The rice dwarf breeding and the popularization of semi-short-stalk varieties in the last 60 years revolutionize the rice breeding, and the research on the rice plant height becomes one of the important subjects of the research on the rice biology and plant type improvement. Although some results are obtained by means of cloning of the high QTL at present, most dwarf genes are obtained by using deformed dwarf mutants (granule dwarf and multi-tiller dwarf), and the deformed characteristics cannot be practically utilized in breeding, so that only a few high related genes are applied to rice breeding, such as DEP1 widely utilized in japonica rice and sd1 widely utilized in indica rice. The sd1 gene has self disadvantages, reduces plant height, reduces lodging and yield reduction, can reduce the utilization rate of nitrogen fertilizer while improving the yield of unit harvest, and has high dependence of rice yield increasing effect on chemical fertilizers. Therefore, the ideal rice plant height gene which can be used for true breeding still needs to be continuously explored and analyzed through a dominant rice variety derivative group, so that the short plate existing in the current plant height gene is filled, and more gene selections are provided for ideal rice breeding.
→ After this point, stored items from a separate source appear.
-- ==== Sys2Proof/Certificates/Slice0/Obligations.lean ====
section
/-! DEFINITION. The statements for the provers. Each docstring names the rule of spec/ it formalises. -/

open Sys2Proof Sys2Proof.Machine

/-! ### Encoding -/

/-- 30 R57: the word of every well-formed command decodes to that command. -/
def Obligations.EncodeThenDecodeGivesCommand : Prop :=
  ∀ i : Instr, i.wf = true → decode (encode i) = .command i

/-- 30 R57, R58: a command has one word and no other word runs it. -/
def Obligations.DecodeAcceptsOnlyItsEncoding : Prop :=
  ∀ (w : Word) (i : Instr), decode w = .command i ↔ w = encode i

/-- 30 R69 (the spec marks it as derived): the decoder built from the opcode table alone is the decoder, and
every 32-bit value either names exactly one row or is illegal. -/
def Obligations.OpcodeTableDecoderIsComplete : Prop :=
  ∀ w : Word, tableDecode w = (decode w).instr? ∧
    ((∃ r ∈ opcodeTable, opcodeTable.filter (·.names w) = [r] ∧ decode w = .command r.instr) ∨
     (opcodeTable.filter (·.names w) = [] ∧ ∃ why, decode w = .illegal why))

/-- opcode_table.json: some words written out bit by bit. -/
def Obligations.WrittenOutWordsDecode : Prop :=
  decode 0b00000000000000000000000000000000#32 = .command .nop ∧
  decode 0b00000000000000000000000000000001#32 = .command .decode ∧
  decode 0b00000000000000000000000000000010#32 = .command .shapeX ∧
  decode 0b00000000000000000000000000000011#32 = .command .shapeY ∧
  decode 0b00000000000000000000000000000100#32 = .command .shapeXY ∧
  decode 0b00000000000000000000000000000101#32 = .illegal .reservedOp ∧
  decode 0b00000000000000000000000000010001#32 = .illegal .mustBeZero

/-- 30 R56: what a 4-byte write of v to CMD executes, by the MBZ field and then by OP. -/
def Obligations.CmdWriteDispatchesOnMbzThenOp : Prop :=
  ∀ (s : State) (v : Word) (rest : List Input), s.inputs = .bus (.write 0x0C .four v) :: rest →
    let s' := { s with inputs := rest }
    (v.extractLsb' 4 28 ≠ 0 → step s = .next { s' with stat := s.stat ||| 1 }) ∧
    (v.extractLsb' 4 28 = 0 →
      (v.extractLsb' 0 4 = 0x0 → step s = exec .nop s') ∧
      (v.extractLsb' 0 4 = 0x1 → step s = exec .decode s') ∧
      (v.extractLsb' 0 4 = 0x2 → step s = exec .shapeX s') ∧
      (v.extractLsb' 0 4 = 0x3 → step s = exec .shapeY s') ∧
      (v.extractLsb' 0 4 = 0x4 → step s = exec .shapeXY s') ∧
      (5 ≤ (v.extractLsb' 0 4).toNat → step s = .next { s' with stat := s.stat ||| 1 }))

/-- 10 R28, 30 R56: when the host's next transaction writes a word that decodes to a well-formed command, the
step is that command at the state with the transaction taken. -/
def Obligations.StepRunsTheDecodedCommand : Prop :=
  ∀ (s : State) (w : Word) (i : Instr) (rest : List Input), i.wf = true → decode w = .command i →
    s.inputs = .bus (.write 0x0C .four w) :: rest → step s = exec i { s with inputs := rest }

/-- 30 R58, 60 R111: a CMD value outside the opcode map raises ILLEGAL_CMD and has no other effect. -/
def Obligations.IllegalCommandWordOnlyRaisesIllegalCmd : Prop :=
  ∀ (s : State) (v : Word) (rest : List Input), s.inputs = .bus (.write 0x0C .four v) :: rest →
    (∀ i : Instr, v ≠ encode i) → step s = .next { s with inputs := rest, stat := s.stat ||| 1 }

/-! ### NOP and DECODE -/

/-- 42 R100: NOP has no effect; its CMD write is the same as no CMD write at all. -/
def Obligations.NopHasNoEffect : Prop :=
  decode 0x00000000 = .command .nop ∧ (∀ s : State, exec .nop s = .next s) ∧
  ∀ (s : State) (rest : List Input), s.inputs = .bus (.write 0x0C .four 0x00000000) :: rest →
    step s = .next { s with inputs := rest }

/-- 40 R71: a DECODE of the sentinel, or with data-ready clear, clears SAMPLE.VALID and changes nothing else;
the two causes leave the same state. -/
def Obligations.DecodeSkipOnlyClearsValid : Prop :=
  ∀ s : State, s.frameIn.extractLsb' 0 8 = 0xFF#8 ∨ s.frameIn.getLsbD 2 = false →
    exec .decode s = .next { s with sample := s.sample &&& ~~~0x01000000#32 }

/-- 40 R70 in PDAS v1: any other DECODE writes BUTTONS, DX, DY and VALID from the frame, and nothing else. -/
def Obligations.DecodeProducesTheSample : Prop :=
  ∀ s : State, s.frameIn.extractLsb' 0 8 ≠ 0xFF#8 → s.frameIn.getLsbD 2 = true →
    ∃ w : Word, exec .decode s = .next { s with sample := w } ∧
      w.extractLsb' 16 3 = s.frameIn.extractLsb' 8 3 ∧
      w.extractLsb' 0 8 = s.frameIn.extractLsb' 16 8 ||| (if s.frameIn.getLsbD 12 then 0x80 else 0) ∧
      w.extractLsb' 8 8 = s.frameIn.extractLsb' 24 8 ||| (if s.frameIn.getLsbD 13 then 0x80 else 0) ∧
      w.getLsbD 24 = true ∧ w &&& ~~~0x0107FFFF#32 = s.sample &&& ~~~0x0107FFFF#32

/-- 40 R72 and R73 for every choice of parameters: a produced sample's deltas are `M OR (sign << 7)`, in which
no bit but bit 7 differs from M and bit 7 is never cleared, read as two's complement; its buttons are
P0[BTN_LO+2 : BTN_LO], which is P0 bits 2:0 in PDAS v1. -/
def Obligations.DecodeForcesTheSignBitForEveryBuild : Prop :=
  ∀ (b : Build) (s : State), (s.frameIn.extractLsb' 0 8 : Byte) ≠ b.params.sentinel →
    (s.frameIn.extractLsb' 0 8 : Byte).getLsbD b.params.drBit = true →
    let p0 : Byte := s.frameIn.extractLsb' 8 8
    let p1 : Byte := s.frameIn.extractLsb' 16 8
    let p2 : Byte := s.frameIn.extractLsb' 24 8
    ∃ w : Word, commandOf b .decode s = { s with sample := w } ∧
      (∀ k : Nat, k < 7 → (dx w).getLsbD k = p1.getLsbD k ∧ (dy w).getLsbD k = p2.getLsbD k) ∧
      (dx w).getLsbD 7 = (p1.getLsbD 7 || p0.getLsbD b.params.xSignBit) ∧
      (dy w).getLsbD 7 = (p2.getLsbD 7 || p0.getLsbD b.params.ySignBit) ∧
      s8 (dx w) = (dx w).toInt ∧ s8 (dy w) = (dy w).toInt ∧
      (∀ k : Nat, k < 3 → (buttons w).getLsbD k = p0.getLsbD (b.params.btnLo + k)) ∧
      (b.params = pdasV1 → buttons w = p0.extractLsb' 0 3) ∧ valid w = true

/-- 40 R75 (derived by the spec): 0xFF has the data-ready bit set for every legal DR_BIT, and is a skip. -/
def Obligations.SentinelHasDataReadySetAndSkips : Prop :=
  ∀ (p : Params) (frame : Word), p.legal = true → p.sentinel = 0xFF → frame.extractLsb' 0 8 = 0xFF#8 →
    (frameStatus frame).getLsbD p.drBit = true ∧ frameSkipped p frame = true

/-- 40 R76 (derived by the spec): two states that differ only in ignored bits of FRAME_IN leave DECODE with
the same SAMPLE: when produced, only P0 bits 0, 1, 2, 4, 5 and P1, P2 matter; when skipped, none of them. -/
def Obligations.DecodeIgnoresTheOtherFrameBits : Prop :=
  ∀ (s : State) (f g : Word),
    (f.extractLsb' 0 8 ≠ 0xFF#8 ∧ f.getLsbD 2 = true ∧ g.extractLsb' 0 8 ≠ 0xFF#8 ∧ g.getLsbD 2 = true ∧
      f &&& 0xFFFF3700#32 = g &&& 0xFFFF3700#32) ∨
    ((f.extractLsb' 0 8 = 0xFF#8 ∨ f.getLsbD 2 = false) ∧
      (g.extractLsb' 0 8 = 0xFF#8 ∨ g.getLsbD 2 = false)) →
    ∃ w : Word, exec .decode { s with frameIn := f } = .next { s with frameIn := f, sample := w } ∧
      exec .decode { s with frameIn := g } = .next { s with frameIn := g, sample := w }

/-- 40 R77 (derived by the spec): a second DECODE of the same FRAME_IN leaves the state of the first, and
DECODE depends on no other register than FRAME_IN and SAMPLE. -/
def Obligations.DecodeIsIdempotentAndReadsOnlyTheFrame : Prop :=
  ∀ s u : State, u.frameIn = s.frameIn → u.sample = s.sample →
    ∃ w : Word, exec .decode s = .next { s with sample := w } ∧
      exec .decode { s with sample := w } = .next { s with sample := w } ∧
      exec .decode u = .next { u with sample := w }

/-- 40 R74 and R78 (the spec marks both as derived, R78 on its general-knowledge reading): the value of a
reconstructed delta, and what the reconstruction makes of a 9-bit two's-complement delta whose bit 8 is the
sign bit and whose low byte is M. -/
def Obligations.ReconstructedDeltaValue : Prop :=
  (∀ m : Byte,
    (m.toNat < 0x80 → s8 (reconstruct false m) = m.toNat) ∧
    (0x80 ≤ m.toNat → s8 (reconstruct false m) = (m.toNat : Int) - 256) ∧
    s8 (reconstruct true m) = ((m.extractLsb' 0 7).toNat : Int) - 128) ∧
  ∀ d : Int, -256 ≤ d → d ≤ 255 →
    (-128 ≤ d → d ≤ 127 → s8 (reconstruct (decide (d < 0)) (u8 d)) = d) ∧
    (128 ≤ d → s8 (reconstruct (decide (d < 0)) (u8 d)) = d - 256) ∧
    (d ≤ -129 → s8 (reconstruct (decide (d < 0)) (u8 d)) = d + 128)

/-! ### The shaper -/

/-- 41 R81, 60 R112: a SHAPE command with ACCEL_EN = 1 and THRESHOLD = 0 performs only `raise CFG_ERR`. -/
def Obligations.RefusedShapeOnlyRaisesCfgErr : Prop :=
  ∀ (i : Instr) (s : State), i.isShape = true → s.cfg.getLsbD 0 = true → s.cfg.extractLsb' 8 8 = 0#8 →
    exec i s = .next { s with stat := s.stat ||| 2 }

/-- 41 R83: with ACCEL_EN = 0 every SHAPE returns the deltas unchanged, whatever threshold, factor and
elapsed time are; only LAST_TIME moves (41 R82). -/
def Obligations.DisabledShapePassesThrough : Prop :=
  ∀ (i : Instr) (s : State), i.isShape = true → s.cfg.getLsbD 0 = false →
    exec i s = .next { s with lastTime := s.now }

/-- 41 R82 to R85 and R88, `shape_axis` of every build: the timestamp update in every branch with the elapsed
time taken before it, the three pass-through branches in order, and a curve result kept where it fits,
clamped or wrapped with SAT raised where it does not; the example of R88 gives 267. -/
def Obligations.ShapeAxisFollowsItsBranches : Prop :=
  exactCurve 8 100 50 0x0800 = 267 ∧
  ∀ (b : Build) (d8 : Byte) (s : State),
    let d := s8 d8
    let elapsed := (((s.now.toNat : Int) - (s.lastTime.toNat : Int)) % (2 : Int) ^ b.params.tsW)
    let r := b.curve d (threshold s.cfg) (factor s.cfg)
    let passed : Byte × State := (d8, { s with lastTime := s.now })
    let overflowed (v : Int) : Byte × State := (u8 v, { s with lastTime := s.now, stat := s.stat ||| 8 })
    (accelEn s.cfg = false → shapeAxis b d8 s = passed) ∧
    (|d| < threshold s.cfg → shapeAxis b d8 s = passed) ∧
    ((b.params.staleLimit : Int) < elapsed → shapeAxis b d8 s = passed) ∧
    (accelEn s.cfg = true → (threshold s.cfg : Int) ≤ |d| → elapsed ≤ b.params.staleLimit →
      (-128 ≤ r → r ≤ 127 → shapeAxis b d8 s = (u8 r, { s with lastTime := s.now })) ∧
      (127 < r → b.params.ovfMode = .sat → shapeAxis b d8 s = overflowed 127) ∧
      (r < -128 → b.params.ovfMode = .sat → shapeAxis b d8 s = overflowed (-128)) ∧
      (r < -128 ∨ 127 < r → b.params.ovfMode = .wrap → shapeAxis b d8 s = overflowed r))

/-- 41 R90: what SHAPE_X does when it is not refused, all of it: DX by the axis specification, LAST_TIME at
NOW, SAT raised or STAT unchanged, every other bit of every register unchanged. -/
def Obligations.ShapeXShapesOnlyDx : Prop :=
  ∀ s : State, ¬ (s.cfg.getLsbD 0 = true ∧ s.cfg.extractLsb' 8 8 = 0#8) →
    ∃ (w : Word) (x : Bool),
      exec .shapeX s = .next { s with
        sample := w, lastTime := s.now, stat := if x then s.stat ||| 8 else s.stat } ∧
      axisSpec s.cfg (elapsedV1 s) (dx s.sample) (dx w) x ∧
      w &&& ~~~0x000000FF#32 = s.sample &&& ~~~0x000000FF#32

/-- 41 R91: what SHAPE_Y does when it is not refused, all of it. -/
def Obligations.ShapeYShapesOnlyDy : Prop :=
  ∀ s : State, ¬ (s.cfg.getLsbD 0 = true ∧ s.cfg.extractLsb' 8 8 = 0#8) →
    ∃ (w : Word) (y : Bool),
      exec .shapeY s = .next { s with
        sample := w, lastTime := s.now, stat := if y then s.stat ||| 8 else s.stat } ∧
      axisSpec s.cfg (elapsedV1 s) (dy s.sample) (dy w) y ∧
      w &&& ~~~0x0000FF00#32 = s.sample &&& ~~~0x0000FF00#32

/-- 41 R92: what SHAPE_XY does when it is not refused, all of it: X with the elapsed time, Y with elapsed 0
(so Y is never stale), one SAT bit for both. -/
def Obligations.ShapeXYShapesYAtElapsedZero : Prop :=
  ∀ s : State, ¬ (s.cfg.getLsbD 0 = true ∧ s.cfg.extractLsb' 8 8 = 0#8) →
    ∃ (w : Word) (x y : Bool),
      exec .shapeXY s = .next { s with
        sample := w, lastTime := s.now, stat := if x || y then s.stat ||| 8 else s.stat } ∧
      axisSpec s.cfg (elapsedV1 s) (dx s.sample) (dx w) x ∧
      axisSpec s.cfg 0 (dy s.sample) (dy w) y ∧
      w &&& ~~~0x0000FFFF#32 = s.sample &&& ~~~0x0000FFFF#32

/-- 70 R138, the shared timestamp: SHAPE_XY evaluates Y at elapsed 0; SHAPE_X and then SHAPE_Y with no NOW
write between is SHAPE_XY, refused or not; with NOW written v between, Y sees the time between the two
writes; SHAPE_Y and then SHAPE_X is the mirror image, X seeing elapsed 0. -/
def Obligations.AxesShareTheTimestamp : Prop :=
  (∀ s : State, ∃ t u : State,
    exec .shapeX s = .next t ∧ exec .shapeY t = .next u ∧ exec .shapeXY s = .next u) ∧
  ∀ s : State, ¬ (s.cfg.getLsbD 0 = true ∧ s.cfg.extractLsb' 8 8 = 0#8) →
    (∃ (t : State) (y : Bool), exec .shapeXY s = .next t ∧
      axisSpec s.cfg 0 (dy s.sample) (dy t.sample) y) ∧
    (∀ v : Word, ∃ (t u : State) (y : Bool), exec .shapeX s = .next t ∧
      exec .shapeY { t with now := v } = .next u ∧
      axisSpec s.cfg (((v.toNat : Int) - (s.now.toNat : Int)) % 2 ^ 32) (dy s.sample) (dy u.sample) y) ∧
    (∃ (t u : State) (x y : Bool), exec .shapeY s = .next t ∧ exec .shapeX t = .next u ∧
      axisSpec s.cfg (elapsedV1 s) (dy s.sample) (dy u.sample) y ∧
      axisSpec s.cfg 0 (dx s.sample) (dx u.sample) x ∧
      u.stat = (if x || y then s.stat ||| 8 else s.stat) ∧ u.lastTime = s.now)

/-- 41 R93: SHAPE commands neither read nor write VALID and BUTTONS: with any other values of the two, the
command does the same to everything else and leaves those values as they are. -/
def Obligations.ShapeNeitherReadsNorWritesValidAndButtons : Prop :=
  ∀ (i : Instr) (s : State), i.isShape = true → ∃ t : State, exec i s = .next t ∧
    valid t.sample = valid s.sample ∧ buttons t.sample = buttons s.sample ∧
    ∀ (n : BitVec 3) (v : Bool),
      exec i { s with sample := setValid (setButtons s.sample n) v } =
        .next { t with sample := setValid (setButtons t.sample n) v }

/-- 41 R86 and R87: the curve is the exact rational value rounded to nearest, a half away from zero, and both
closed forms of the spec agree with it, for every FACTOR_FRAC. From the threshold on d is not 0 and the divisor
is positive; q has the sign of d, or is 0 when F is. -/
def Obligations.CurveIsTheRoundedRational : Prop :=
  roundHalfAway (3 / 2) = 2 ∧ roundHalfAway (-3 / 2) = -2 ∧
  ∀ (frac : Nat) (d : Int) (t f : Nat), 1 ≤ t →
    curveQ frac d t f = ((d : ℚ) * t * f) / ((2 : ℚ) ^ frac * ((t : ℚ) + |(d : ℚ)|)) ∧
    0 < (2 : ℚ) ^ frac * ((t : ℚ) + |(d : ℚ)|) ∧ ((t : Int) ≤ |d| → d ≠ 0) ∧
    (0 < f → (SignType.sign (curveQ frac d t f) : Int) = d.sign) ∧ curveQ frac d t 0 = 0 ∧
    exactCurve frac d t f = roundHalfAway (curveQ frac d t f) ∧
    exactCurve frac d t f = d.sign *
      ⌊((2 * (|(d : ℚ)| * t * f) + (2 : ℚ) ^ frac * ((t : ℚ) + |(d : ℚ)|)) /
        (2 * ((2 : ℚ) ^ frac * ((t : ℚ) + |(d : ℚ)|))))⌋
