/-- Settles O2: a word that decodes to a command is its word, and that word decodes back. -/
theorem decodeAcceptsOnlyItsEncoding : Obligations.DecodeAcceptsOnlyItsEncoding := by
  unfold Obligations.DecodeAcceptsOnlyItsEncoding
  exact decode_eq_command_iff

/-- Settles O5: the fields of the word written say what it decodes to, and the step runs that. -/
theorem cmdWriteDispatchesOnMbzThenOp : Obligations.CmdWriteDispatchesOnMbzThenOp := by
  unfold Obligations.CmdWriteDispatchesOnMbzThenOp
  intro s v rest hin
  refine ⟨fun hmbz => step_of_cmdWrite_illegal (decode_of_mbz hmbz) hin, fun hmbz => ?_⟩
  have runs {op : BitVec 4} {i : Instr} (hop : decodeOp op = .command i) (hv : v.extractLsb' 0 4 = op) :
      step s = exec i { s with inputs := rest } :=
    step_of_cmdWrite_command ((decode_of_fields hmbz hv).trans hop) hin
  exact ⟨runs rfl, runs rfl, runs rfl, runs rfl, runs rfl, fun hreserved =>
    step_of_cmdWrite_illegal ((decode_of_mbz_zero hmbz).trans (decodeOp_of_reserved hreserved)) hin⟩

/-- Settles O56: the fixed words are the table's, and a computed word is its fields appended. -/
theorem pseudoInstructionsExpandAsTheTableSays : Obligations.PseudoInstructionsExpandAsTheTableSays := by
  unfold Obligations.PseudoInstructionsExpandAsTheTableSays
  refine ⟨rfl, rfl, rfl, rfl, rfl, rfl, fun _ => rfl, fun en t f => ?_, fun s p0 p1 p2 => ?_,
    fun x y hx hx' hy hy' => ?_⟩
  · exact ⟨cfgWord en t f, rfl, cfgWord_toNat en t f, accelEn_cfgWord en t f, threshold_cfgWord en t f,
      factor_cfgWord en t f⟩
  · refine ⟨frameWord s p0 p1 p2, rfl, frameWord_toNat s p0 p1 p2, ?_⟩
    rw [frameWord_eq_wordOfLanes]
    exact frame_fields_wordOfLanes s p0 p1 p2
  · refine ⟨deltaWord x y, rfl, deltaWord_toNat x y, ?_, ?_, buttons_deltaWord x y, valid_deltaWord x y⟩
    · rw [dx_deltaWord, s8_u8 hx hx']
    · rw [dy_deltaWord, s8_u8 hy hy']

/-- Settles O58: a label is missed only at a GOTO of the script, and a well-formed script has the label of
each of its GOTOs. -/
theorem wellFormedScriptFindsItsLabels : Obligations.WellFormedScriptFindsItsLabels := by
  unfold Obligations.WellFormedScriptFindsItsLabels
  intro d s l hwf hmissed
  obtain ⟨⟨c, hgoto⟩, hnone⟩ := ifGoto_of_driverStep_noLabel hmissed
  exact labelPos_eq_none_iff.mp hnone (label_mem_of_targetsDefined (targetsDefined_of_scriptWf hwf) hgoto)

/-- Settles O1, by the round trip of each command. -/
theorem encodeThenDecodeGivesCommand : Obligations.EncodeThenDecodeGivesCommand := by
  unfold Obligations.EncodeThenDecodeGivesCommand
  exact fun i _ => decode_encode i

/-- Settles O4: five of the words are those of the commands, one has a reserved OP, one a nonzero MBZ. -/
theorem writtenOutWordsDecode : Obligations.WrittenOutWordsDecode := by
  unfold Obligations.WrittenOutWordsDecode
  exact ⟨decode_encode .nop, decode_encode .decode, decode_encode .shapeX, decode_encode .shapeY,
    decode_encode .shapeXY, (decode_of_mbz_zero (by decide)).trans (decodeOp_of_reserved (by decide)),
    decode_of_mbz (by decide)⟩

/-- Settles O57: of the lines without a transaction a label and a comment only move on, and so does a
branch. -/
theorem hostOnlyLinesLeaveTheMachineAlone : Obligations.HostOnlyLinesLeaveTheMachineAlone := by
  unfold Obligations.HostOnlyLinesLeaveTheMachineAlone
  intro d e s t line hnone h
  cases line with
  | wr r v => cases hnone
  | rd r n => cases hnone
  | access a => cases hnone
  | label l => exact (Progress.next.inj h).2.symm
  | comment text => exact (Progress.next.inj h).2.symm
  | ifGoto c l => exact state_of_ifGoto_next h

end Sys2Proof.Proofs
end

section
/-! SUPPORT. The packet decoder (40 R70 to R73): which frames are skipped, what sign reconstruction does to
each bit, and the fields of the SAMPLE a DECODE leaves. -/

namespace Sys2Proof.Machine

/-! ### The skip test (40 R71) -/

theorem frameSkipped_iff (p : Params) (frame : Word) : frameSkipped p frame = true ↔
    frameStatus frame = p.sentinel ∨ (frameStatus frame).getLsbD p.drBit = false := by
  simp [frameSkipped]

/-- Bit i of the status byte is bit i of FRAME_IN: STATUS is its lane 0. -/
theorem getLsbD_frameStatus (frame : Word) {i : Nat} (hi : i < 8) :
    (frameStatus frame).getLsbD i = frame.getLsbD i :=
  (getLsbD_lane frame 0 hi).trans (by simp)

/-- Bit i of P0 is bit 8 + i of FRAME_IN: P0 is its lane 1. -/
theorem getLsbD_frameP0 (frame : Word) {i : Nat} (hi : i < 8) :
    (frameP0 frame).getLsbD i = frame.getLsbD (8 + i) :=
  getLsbD_lane frame 1 hi

/-- PDAS v1 skips on the status 0xFF and on bit 2 clear. -/
theorem frameSkipped_pdasV1_iff (frame : Word) : frameSkipped pdasV1 frame = true ↔
    frame.extractLsb' 0 8 = 0xFF#8 ∨ frame.getLsbD 2 = false := by
  rw [frameSkipped_iff, ← getLsbD_frameStatus frame (by decide)]
  rfl

/-! ### Sign reconstruction and the button field (40 R72, R73) -/

/-- The sign bit shifted to bit 7 is the byte 0x80 or 0. -/
theorem reconstruct_eq_or (sign : Bool) (m : Byte) :
    reconstruct sign m = m ||| (if sign then 0x80 else 0) := by
  cases sign <;> rfl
Following the green revolution, the three-line hybrid rice and the two-line hybrid rice, the modeling of the ideal plant type of the rice combined with the utilization of the indica-japonica hybrid vigor is regarded as an important breakthrough for further improving the rice yield. A new model of super hybrid rice molecular design breeding is proposed by Lijiayan academy and the like, namely super ideal indica-japonica subspecies interspecies hybrid seeds with ideal plant types and excellent quality are cultivated. Then, a plurality of multi-effect genes related to plant height are cloned in different indica-japonica hybrid populations, so that a good application effect is achieved in production, for example, an ideal plant type gene IPA1, the number of grains per ear, the plant height and the heading stage multi-effect control gene Ghd7 prove that the research on the utilization of the advantages of the ideal plant type and indica-japonica hybrid and the indehiscent plant height is carried out, and the analysis of new plant height genes in indica-japonica derived populations can further improve the yield of rice and optimize the plant type for driving protection. Therefore, new QTL and PH heterosis sites are searched in the rice fine variety derived population, and the method has important significance for ideal plant type breeding.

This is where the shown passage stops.